* _Requirement_:
Below this line is a set of entries; quote exactly the lines from the line that contains "else if (imgLevel" to the line that contains "(R46, R48) -/", both lines included.

Collected data entries:

========================================

-- ==== Sys2Proof/Machine/Image.lean ====
section
/-!
DEFINITION. A Nesko image as bytes: its fields and sections (R32 to R43), the stages of VERIFY (R45, R589), and its parts by quadrant
(R46, R48). Bytes beyond the end of an image read as 0.
-/
namespace Sys2Proof.Machine

/-! ### The container (R33, R34) -/

def imgCount (b : List Byte) : Nat := leAt b 0x0C 2
def imgKey (b : List Byte) : Nat := (byteAt b 0x0E).toNat
def imgLevel (b : List Byte) : W32 := BitVec.ofNat 32 (leAt b 0x14 4)
def imgSerial (b : List Byte) : W32 := BitVec.ofNat 32 (leAt b 0x18 4)

/-- An entry of the section table. -/
structure ImgEntry where
  type : Nat
  flags : Byte
  scope : Byte
  offset : Nat
  length : Nat
  spare : List Byte
  digest : List Byte
deriving DecidableEq, Repr

/-- Entry i of the section table. -/
def imgEntry (b : List Byte) (i : Nat) : ImgEntry :=
  let e := 64 + 64 * i
  { type := leAt b e 2, flags := byteAt b (e + 2), scope := byteAt b (e + 3), offset := leAt b (e + 4) 4, length := leAt b (e + 8) 4
    spare := bytesAt b (e + 12) 4, digest := bytesAt b (e + 16) 48 }

def imgEntries (b : List Byte) : List ImgEntry := (List.range (imgCount b)).map (imgEntry b)

/-- Offset of the signature block, and the digest that is signed (R35). -/
def imgSig (b : List Byte) : Nat := 64 + 64 * imgCount b
def imgDigest (b : List Byte) : List Byte := sha384 (b.take (imgSig b))

/-- The bytes of a section, and of the first section of a type. -/
def ImgEntry.bytes (e : ImgEntry) (b : List Byte) : List Byte := bytesAt b e.offset e.length
def imgSection (b : List Byte) (t : Nat) : List Byte :=
  match (imgEntries b).find? fun e => e.type == t with
  | some e => e.bytes b
  | none => []

/-- The section is of the opaque range of types. -/
def ImgEntry.isOpaque (e : ImgEntry) : Bool := decide (0x0100 ≤ e.type ∧ e.type ≤ 0x01FF)

/-- Sections follow one another from `at_` on: aligned, in order, without overlap and within the image (R34). -/
def laidOut (len : Nat) : Nat → List ImgEntry → Bool
  | _, [] => true
  | at_, e :: t => e.offset % 64 == 0 && decide (at_ ≤ e.offset ∧ e.offset + e.length ≤ len) && laidOut len (e.offset + e.length) t

/-- Types rise. -/
def typesRise : List ImgEntry → Bool
  | [] => true
  | [_] => true
  | e :: f :: t => decide (e.type ≤ f.type) && typesRise (f :: t)

/-- Stage 4: the container's layout. -/
def imgLayout (b : List Byte) : Bool :=
  let es := imgEntries b
  decide (leAt b 8 4 ≤ 4194304 ∧ leAt b 8 4 = b.length ∧ 6 ≤ imgCount b ∧ imgCount b ≤ 64 ∧ imgKey b ≤ 3) &&
    byteAt b 0x0F == 0 && (es.all fun e => e.spare == zeros 4 && fld e.flags 1 7 == 0 && fld e.scope 5 3 == 0) &&
    typesRise es && laidOut b.length (imgSig b + 128) es && bytesAt b (imgSig b + 96) 32 == zeros 32

/-- Stage 5: the signature, under a valid verification key (R35, R416). -/
def imgSigned (v : Vault) (b : List Byte) : Bool :=
  match v.publicKey (imgKey b) with
  | some k => ecdsaP384 k (imgDigest b) (bytesAt b (imgSig b) 96)
  | none => false

/-! ### Sections (R37 to R43) -/

def imgRoles (b : List Byte) : List Byte := imgSection b 1
def imgSizing (b : List Byte) (q : Nat) : List Byte := bytesAt (imgSection b 2) (32 * q) 32
def imgPartition (b : List Byte) : List Byte := imgSection b 3
def imgCores (b : List Byte) : List Byte := imgSection b 4
def imgRegions (b : List Byte) : List Byte := imgSection b 5
def imgClocks (b : List Byte) : List Byte := imgSection b 6

/-- ROLE, LINK and FEC74 of lane n (R38). -/
def imgRole (b : List Byte) (n : Nat) : Nat := (fld (byteAt (imgRoles b) n) 0 3).toNat
def imgLink (b : List Byte) (n : Nat) : Nat := (fld (byteAt (imgRoles b) n) 3 3).toNat
def imgFec (b : List Byte) (n : Nat) : Bool := bit (byteAt (imgRoles b) n) 6

/-- A field of the sizing record of quadrant q (R39). -/
def imgField (b : List Byte) (q off n : Nat) : Nat := leAt (imgSizing b q) off n
def imgRef (b : List Byte) (q : Nat) : Byte := byteAt (imgSizing b q) 0x0F
def imgTiming (b : List Byte) (q : Nat) : Nat := imgField b q 0x10 1

/-- SCOPE and LENGTH of a documented type (R37). -/
def docShape (t : Nat) : Option (Byte × Nat) :=
  if t = 1 then some (0x0F, 96) else if t = 2 then some (0x0F, 128) else if t = 3 then some (0x10, 16)
  else if t = 4 then some (0x1F, 72) else if t = 5 then some (0x10, 256) else if t = 6 then some (0x1F, 16) else none

/-- Stage 8: every documented type once, and no other type but the opaque ones. -/
def imgTypes (b : List Byte) : Bool :=
  let es := imgEntries b
  (es.all fun e => (docShape e.type).isSome || e.isOpaque) &&
    [1, 2, 3, 4, 5, 6].all fun t => (es.filter fun e => e.type == t).length == 1

/-- A region record: KIND, INDEX, BASE_MIB, SIZE_MIB and its reserved bytes (R42). -/
def imgRegion (b : List Byte) (i : Nat) : Nat × Nat × Nat × Nat :=
  let r := bytesAt (imgRegions b) (16 * i) 16
  (leAt r 0 1, leAt r 1 1, leAt r 4 4, leAt r 8 4)

/-- A region record is well formed: reserved bytes 0, KIND at most 5, an unused record all 0. -/
def regionFormat (b : List Byte) (i : Nat) : Bool :=
  let r := bytesAt (imgRegions b) (16 * i) 16
  bytesAt r 2 2 == zeros 2 && bytesAt r 12 4 == zeros 4 && decide (leAt r 0 1 ≤ 5) && (leAt r 0 1 != 0 || r == zeros 16)

/-- Stage 9: the format of the sections. -/
def imgFormat (b : List Byte) : Bool :=
  ((imgEntries b).all fun e =>
    match docShape e.type with
    | some (scope, len) => e.scope == scope && e.length == len && !bit e.flags 0
    | none => bit e.flags 0 && e.scope != 0) &&
  ((List.range 4).all fun q => fld (imgRef b q) 2 6 == 0 && bytesAt (imgSizing b q) 0x11 15 == zeros 15) &&
  bytesAt (imgPartition b) 12 4 == zeros 4 && (List.range 16).all (regionFormat b) && bytesAt (imgClocks b) 9 7 == zeros 7

/-! ### Constraints (R45, stages 10 and 11) -/

/-- The lanes of quadrant q. -/
def quadRange (q : Nat) : List Nat := (List.range 24).map (24 * q + ·)

/-- A lane's role byte is one that R38 allows. -/
def roleByteOk (b : List Byte) (n : Nat) : Bool :=
  let r := imgRole b n
  decide (r ≤ 4) && (r == 4 || imgLink b n == 0) && decide (imgLink b n ≤ 5) && (!imgFec b n || r == 2 || r == 4) &&
    !bit (byteAt (imgRoles b) n) 7

/-- The lanes of host-bond link l. -/
def linkRange (b : List Byte) (l : Nat) : List Nat := (List.range 96).filter fun n => imgRole b n == 4 && imgLink b n == l

/-- A link has at most 16 lanes, all in one quadrant. -/
def linkOk (b : List Byte) (l : Nat) : Bool :=
  let ls := linkRange b l
  decide (ls.length ≤ 16) && (ls.all fun n => n / 24 == ls.headD 0 / 24)

/-- The roles of quadrant q agree with its REF, its TIMING_LANE and the cores that serve it. -/
def quadRoles (b : List Byte) (q : Nat) : Bool :=
  let rs := (quadRange q).map (imgRole b)
  let client := rs.any fun r => r == 2 || r == 4
  let sdh := rs.contains 3
  let t := imgTiming b q
  !(client && sdh) && !(client && bit (imgRef b q) 0) && (!sdh || bit (imgRef b q) 0) &&
    (!bit (imgRef b q) 1 || rs.all fun r => r == 0 || r == 1 || r == 4) &&
    (!sdh || (decide (t < 96) && imgRole b t == 1)) && decide (t < 96 ∨ t = 0xFF) &&
    (rs.all (· == 0) || (imgCores b).any fun c => c.toNat == q)

/-- Stage 10. -/
def imgRolesOk (b : List Byte) : Bool :=
  (List.range 96).all (roleByteOk b) && (imgCores b).all (fun c => decide (c.toNat ≤ 3)) &&
    decide (((List.range 96).filter fun n => imgRole b n == 1).length ≤ 48) && (List.range 6).all (linkOk b) &&
    (List.range 4).all (quadRoles b)

/-- The total of a sizing field over the quadrants. -/
def imgTotal (b : List Byte) (off : Nat) : Nat := ((List.range 4).map fun q => imgField b q off 2).sum

/-- The line lanes of quadrant q. -/
def imgLines (b : List Byte) (q : Nat) : Nat := ((quadRange q).filter fun n => imgRole b n == 1).length

/-- Sizes within the totals and ranges (R39, R45). -/
def imgSizes (b : List Byte) : Bool :=
  decide (imgTotal b 0 ≤ 4096 ∧ imgTotal b 2 ≤ 4096 ∧ imgTotal b 4 ≤ 4096 ∧ imgTotal b 6 ≤ 4096 ∧ imgTotal b 8 ≤ 16384 ∧
    imgTotal b 10 ≤ 1024 ∧ imgTotal b 12 ≤ 8192) &&
  (List.range 4).all fun q =>
    decide (imgField b q 10 2 ≤ 32 * imgLines b q ∧ imgField b q 12 2 ≤ 256 * imgLines b q ∧
      1 ≤ imgField b q 14 1 ∧ imgField b q 14 1 ≤ 15)

/-- The table partition (R40). -/
def imgPartOk (b : List Byte) : Bool :=
  let w (i : Nat) := leAt (imgPartition b) (4 * i) 4
  decide (w 0 % 8192 = 0 ∧ 8192 ≤ w 0 ∧ w 0 ≤ 122880 ∧ w 1 % 4096 = 0 ∧ w 1 ≤ 524288 ∧ w 2 % 1024 = 0 ∧ w 2 ≤ 131072)

/-- MiB of the region of a KIND with INDEX 0. -/
def imgRegionMib (b : List Byte) (kind : Nat) : Nat :=
  match (List.range 16).find? fun i => (imgRegion b i).1 == kind && (imgRegion b i).2.1 == 0 with
  | some i => (imgRegion b i).2.2.2
  | none => 0

/-- Two used region records neither overlap nor share KIND and INDEX. -/
def regionsApart (x y : Nat × Nat × Nat × Nat) : Bool :=
  x.1 == 0 || y.1 == 0 ||
    (!(x.1 == y.1 && x.2.1 == y.2.1) &&
      decide (x.2.2.1 + x.2.2.2 ≤ y.2.2.1 ∨ y.2.2.1 + y.2.2.2 ≤ x.2.2.1 ∨ x.2.2.2 = 0 ∨ y.2.2.2 = 0))

/-- The cistern's regions (R42), and the LPM regions (R318). -/
def imgRegionsOk (b : List Byte) : Bool :=
  let rs := (List.range 16).map (imgRegion b)
  let mib (p : Nat → Bool) : Nat := ((rs.filter fun r => p r.1).map fun r => r.2.2.2).sum
  (rs.all fun r => decide (r.2.2.2 % 4 = 0 ∧ r.2.2.1 + r.2.2.2 ≤ 8192)) &&
    decide (mib (fun k => k != 0) ≤ 8192 ∧ mib (fun k => k == 3) ≤ 4096) &&
    ((List.range 16).all fun i => (List.range 16).all fun j => i == j || regionsApart (imgRegion b i) (imgRegion b j)) &&
    decide (64 * leAt (imgPartition b) 4 4 ≤ imgRegionMib b 4 * 2 ^ 20 ∧ 128 * leAt (imgPartition b) 8 4 ≤ imgRegionMib b 5 * 2 ^ 20)

/-- Stage 11. -/
def imgLimits (b : List Byte) : Bool :=
  imgSizes b && imgPartOk b && imgRegionsOk b && (List.range 9).all fun i => decide ((byteAt (imgClocks b) i).toNat ≤ 3)

/-! ### VERIFY (R589) -/

/-- The code of the first stage that an image fails; none where it passes. -/
def judgeImage (v : Vault) (b : List Byte) : Option Byte :=
  if bytesAt b 0 4 ≠ [0x4E#8, 0x53#8, 0x4B#8, 0x4F#8] then some 0x01
  else if leAt b 6 2 ≠ 1 then some 0x02
  else if leAt b 0x10 2 ≠ 0x9648 ∨ leAt b 0x12 2 / 2 % 2 = 0 then some 0x03
  else if !imgLayout b then some 0x04
  else if !imgSigned v b then some 0x05
  else if (imgEntries b).any fun e => sha384 (e.bytes b) != e.digest then some 0x06
  else if (imgLevel b).toNat < v.floor.toNat then some 0x07
  else if !imgTypes b then some 0x12
  else if !imgFormat b then some 0x04
  else if !imgRolesOk b then some 0x08
  else if !imgLimits b then some 0x09
  else none

/-! ### Parts (R46, R48) -/

/-- Digests of the opaque sections whose SCOPE has bit i. -/
def imgOpaques (b : List Byte) (i : Nat) : List (List Byte) :=
  ((imgEntries b).filter fun e => e.isOpaque && bit e.scope i).map (·.digest)

/-- The parts of quadrant q, but for its set of cores. -/
def imgQuad (b : List Byte) (q : Nat) : RunQuad :=
  { roles := bytesAt (imgRoles b) (24 * q) 24, sizing := imgSizing b q, clkQuad := byteAt (imgClocks b) q
    clkCores := byteAt (imgClocks b) (4 + q), opaques := imgOpaques b q }

/-- The die-common parts. -/
def imgCommon (b : List Byte) : RunCommon :=
  { partition := imgPartition b, regions := imgRegions b, clkTables := byteAt (imgClocks b) 8, opaques := imgOpaques b 4 }

/-- The core-assignment bytes. -/
def imgCoreVec (b : List Byte) : Vector Byte 72 := Vector.ofFn fun k : Fin 72 => byteAt (imgCores b) k.val

/-- The same core numbers carry the value q in both. -/
def sameCores (x y : Vector Byte 72) (q : Nat) : Bool :=
  (List.range 72).all fun k => ((vget 0#8 x k).toNat == q) == ((vget 0#8 y k).toNat == q)

end Sys2Proof.Machine
end

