-- ==== Sys2Proof/Machine/Loader.lean ====
section
/-!
DEFINITION. The structure loader (R46 to R63, R590): its commands, the dark window, what an apply does, the readback and the
registers of block 0 of island 0x01.
-/
namespace Sys2Proof.Machine

/-- The loader changed by f. -/
def State.modStr (s : State) (f : Loader → Loader) : State := { s with str := f s.str }

/-- A command is refused: ERR alone changes (R46, R47, R48). -/
def State.strErr (s : State) (e : Byte) : State := s.modStr fun x => { x with err := e }

/-- BUSY: a command, the boot apply or a restage is in progress (R47, R51, R590). -/
def Loader.isBusy (x : Loader) : Bool := x.busy.isSome || x.auto.isSome

/-- A command reaches the loader while it is not busy (R47). -/
def State.strCmd (s : State) (k : State → State) : State := if s.str.isBusy then s.strErr 0x0D else k s

/-- A command completes: event 920 (R57). -/
def State.strDone (s : State) (f : Loader → Loader) : State := (s.modStr fun x => { f x with busy := none }).report 920 1

/-- A command that leaves the state where it was fails after it was accepted: ERR and event 921 (R46, R49, R57). -/
def State.strFail (s : State) (e : Byte) : State := (s.modStr fun x => { x with busy := none, err := e }).report 921 3 [e]

/-- The staging memory empty. -/
def Loader.unstage (x : Loader) : Loader := { x with staging := none, stagedFrom := .host }

/-! ### Slots and the committed image (R49, R51) -/

/-- The image in a slot of the vault. -/
def Vault.imageIn (v : Vault) (slotB : Bool) : Option (List Byte) := if slotB then v.imageB else v.imageA
def Vault.putImage (v : Vault) (slotB : Bool) (x : Option (List Byte)) : Vault :=
  if slotB then { v with imageB := x } else { v with imageA := x }

/-- The slot of the committed image: the commit word's, or the one that counts as committed (R51). -/
def State.commitSlot (s : State) : Option Bool :=
  match s.vault.commit with
  | some c => some c.slotB
  | none => s.str.bootSlotB

/-- IMAGE_SERIAL of the committed image. -/
def State.commitSerial (s : State) : W32 :=
  match s.vault.commit with
  | some c => c.serial
  | none => match s.str.bootSlotB with
    | some b => ((s.vault.imageIn b).map imgSerial).getD 0
    | none => 0

/-- The slot as a source. -/
def slotSrc (slotB : Bool) : ImgSrc := if slotB then .slotB else .slotA

/-! ### LOAD (R46, R59) -/

/-- LOAD is listed for the state. -/
def Loader.loadable (x : Loader) : Bool := x.state == .empty || x.state == .committed || (x.state == .failed && x.dark == 0)
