/-- Bytes of queue j that stand before its first chosen frame in the cistern, where there is one. -/
def bytesBefore : List Queued → Option Nat
  | [] => none
  | e :: t =>
    if e.inCistern ∧ e.sent < e.chosen then some 0
    else (bytesBefore t).map (· + (e.chosen - e.sent))

/-- A burst keeps the first `keep` bytes that it holds of queue j and gives up the rest. -/
def Burst.keepOnly (b : Burst) (j keep : Nat) : Burst × Nat :=
  let step (acc : List Filled × Nat) (f : Filled) : List Filled × Nat :=
    let (ps, k) := f.pieces.foldl (fun (acc : List Piece × Nat) p =>
      match p with
      | .frame i _ len .. =>
        if i ≠ j then (acc.1 ++ [p], acc.2)
        else if len ≤ acc.2 then (acc.1 ++ [p], acc.2 - len)
        else (acc.1 ++ [.idle (8 + pad4 len)], 0)
      | .idle _ => (acc.1 ++ [p], acc.2)) ([], acc.2)
    (acc.1 ++ [{ f with pieces := mergeIdle ps }], k)
  let (fs, k) := b.filled.foldl step ([], keep)
  ({ b with filled := fs }, k)

/-- Bursts in order keep together the first `keep` bytes of queue j. -/
def keepBursts (j : Nat) : List Burst → Nat → List Burst
  | [], _ => []
  | b :: t, keep =>
    let (b, k) := b.keepOnly j keep
    b :: keepBursts j t k

/-- LATE_CISTERN_FRAME: a frame chosen of the queue has not reached the trough by serve time − 2 µs; it and every later frame of the
queue are left out, and their space is idle (R183). -/
def execLateCisternFrame (n : LaneId) (queue : Nat) (s : State) : Res :=
  .next (
    let q := quadOf n.val
    match (if s.isLine n.val && s.grantedQueue n queue then bytesBefore ((s.tm q false).queue queue).frames else none) with
    | none => s
    | some keep =>
      let s := s.modPump n fun p => { p with bursts := keepBursts queue p.bursts keep }
      let s := s.modTm q false fun t => t.modQueue queue fun x => { x with frames := rechoose x.frames keep }
      s.usCnt n 16)

/-- Emission of lane n is suppressed: an inhibit by TXINH_N is in force or ended less than 100 ns before, or TX_SQUELCH, ROGUE or the
thermal stop (R81, R159, R184). -/
def State.suppressed (s : State) (n : LaneId) : Bool :=
  s.pins.inhibited || bit (s.lane n).com.ctl 3 || s.pins.thermalStop || (s.lane n).act.rogue ||
  match s.pins.txinhRise with
  | some t => decide (s.now < t + 1000)
  | none => false

/-- The lane states in which TXEN_L_n may not go active (R159). -/
def ActState.silent : ActState → Bool
  | .o11 => true
  | .o12 => true
  | .o6 => true
  | .o7 => true
  | .o8 => true
  | _ => false

/-- BURST_SERVE: the TXEN_L_n activation time of the next burst in ASSEMBLING (R179, R184). Swing and weights are taken anew unless an
earlier burst is still leaving (R77). In a state in which TXEN_L_n may not go active the watchdog trips (R159). -/
def execBurstServe (n : LaneId) (s : State) : Res :=
  .next (
    match (s.lane n).pump.first .assembling with
    | none => s
    | some b =>
      if s.noTx n then s.discardBurst n b.id 9
      else if s.suppressed n then s.discardBurst n b.id 2
      else
        let dying := s.wel.pfailSeen && (s.lane n).pump.dgEn
        let busy := (s.lane n).serving
        let s := s.putBurst n (b.activated (s.lane n).com (setBit b.ind 0 dying))
        let s := s.modCom n fun c => { c with txen := true, txHeld := if busy then c.txHeld else c.txCfg, inject := none }
        if (s.lane n).act.state.silent then s.rogueTrip n else s)

/-- A piece as it leaves: encrypted with the content that the slot of its key index had when its header was encrypted, or idle where the
slot was empty (R188). pos is its place in the FS burst. -/
def State.sendPiece (s : State) (n : LaneId) (b : Burst) (pos : Nat) (p : Piece) : State × Piece :=
  match p with
  | .idle k => (s.usCnt n 13 k, p)
  | .frame j off len last port key bytes used =>
    let leave (s : State) : State := s.modTm (quadOf n.val) false fun t => t.modQueue j fun x => x.leave len
    let tag := if off = 0 then (((s.tm (quadOf n.val) false).queue j).frames.head?).bind fun e => e.frame.txTag else none
    let sent (s : State) (bytes : List Byte) : State × Piece :=
      let s := (((leave s).usCnt n 10).usCnt n 11 len).noteTag n tag
      (if last then s else s.usCnt n 12, .frame j off len last port key bytes used)
    if key = 0 then sent s bytes
    else
      match used.getD (vget none (s.lane n).ds.keys (key.toNat - 1)) with
      | some k => sent s (Config.tcCipher true k b.sfc pos bytes)
      | none => ((((leave s).usCnt n 21).toSump (quadOf n.val) 17 len).usCnt n 13 (8 + pad4 len), .idle (8 + pad4 len))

========================================

* _Solution to this problem_:
  else if (imgLevel b).toNat < v.floor.toNat then some 0x07
  else if !imgTypes b then some 0x12
  else if !imgFormat b then some 0x04
  else if !imgRolesOk b then some 0x08
  else if !imgLimits b then some 0x09
  else none

/-! ### Parts (R46, R48) -/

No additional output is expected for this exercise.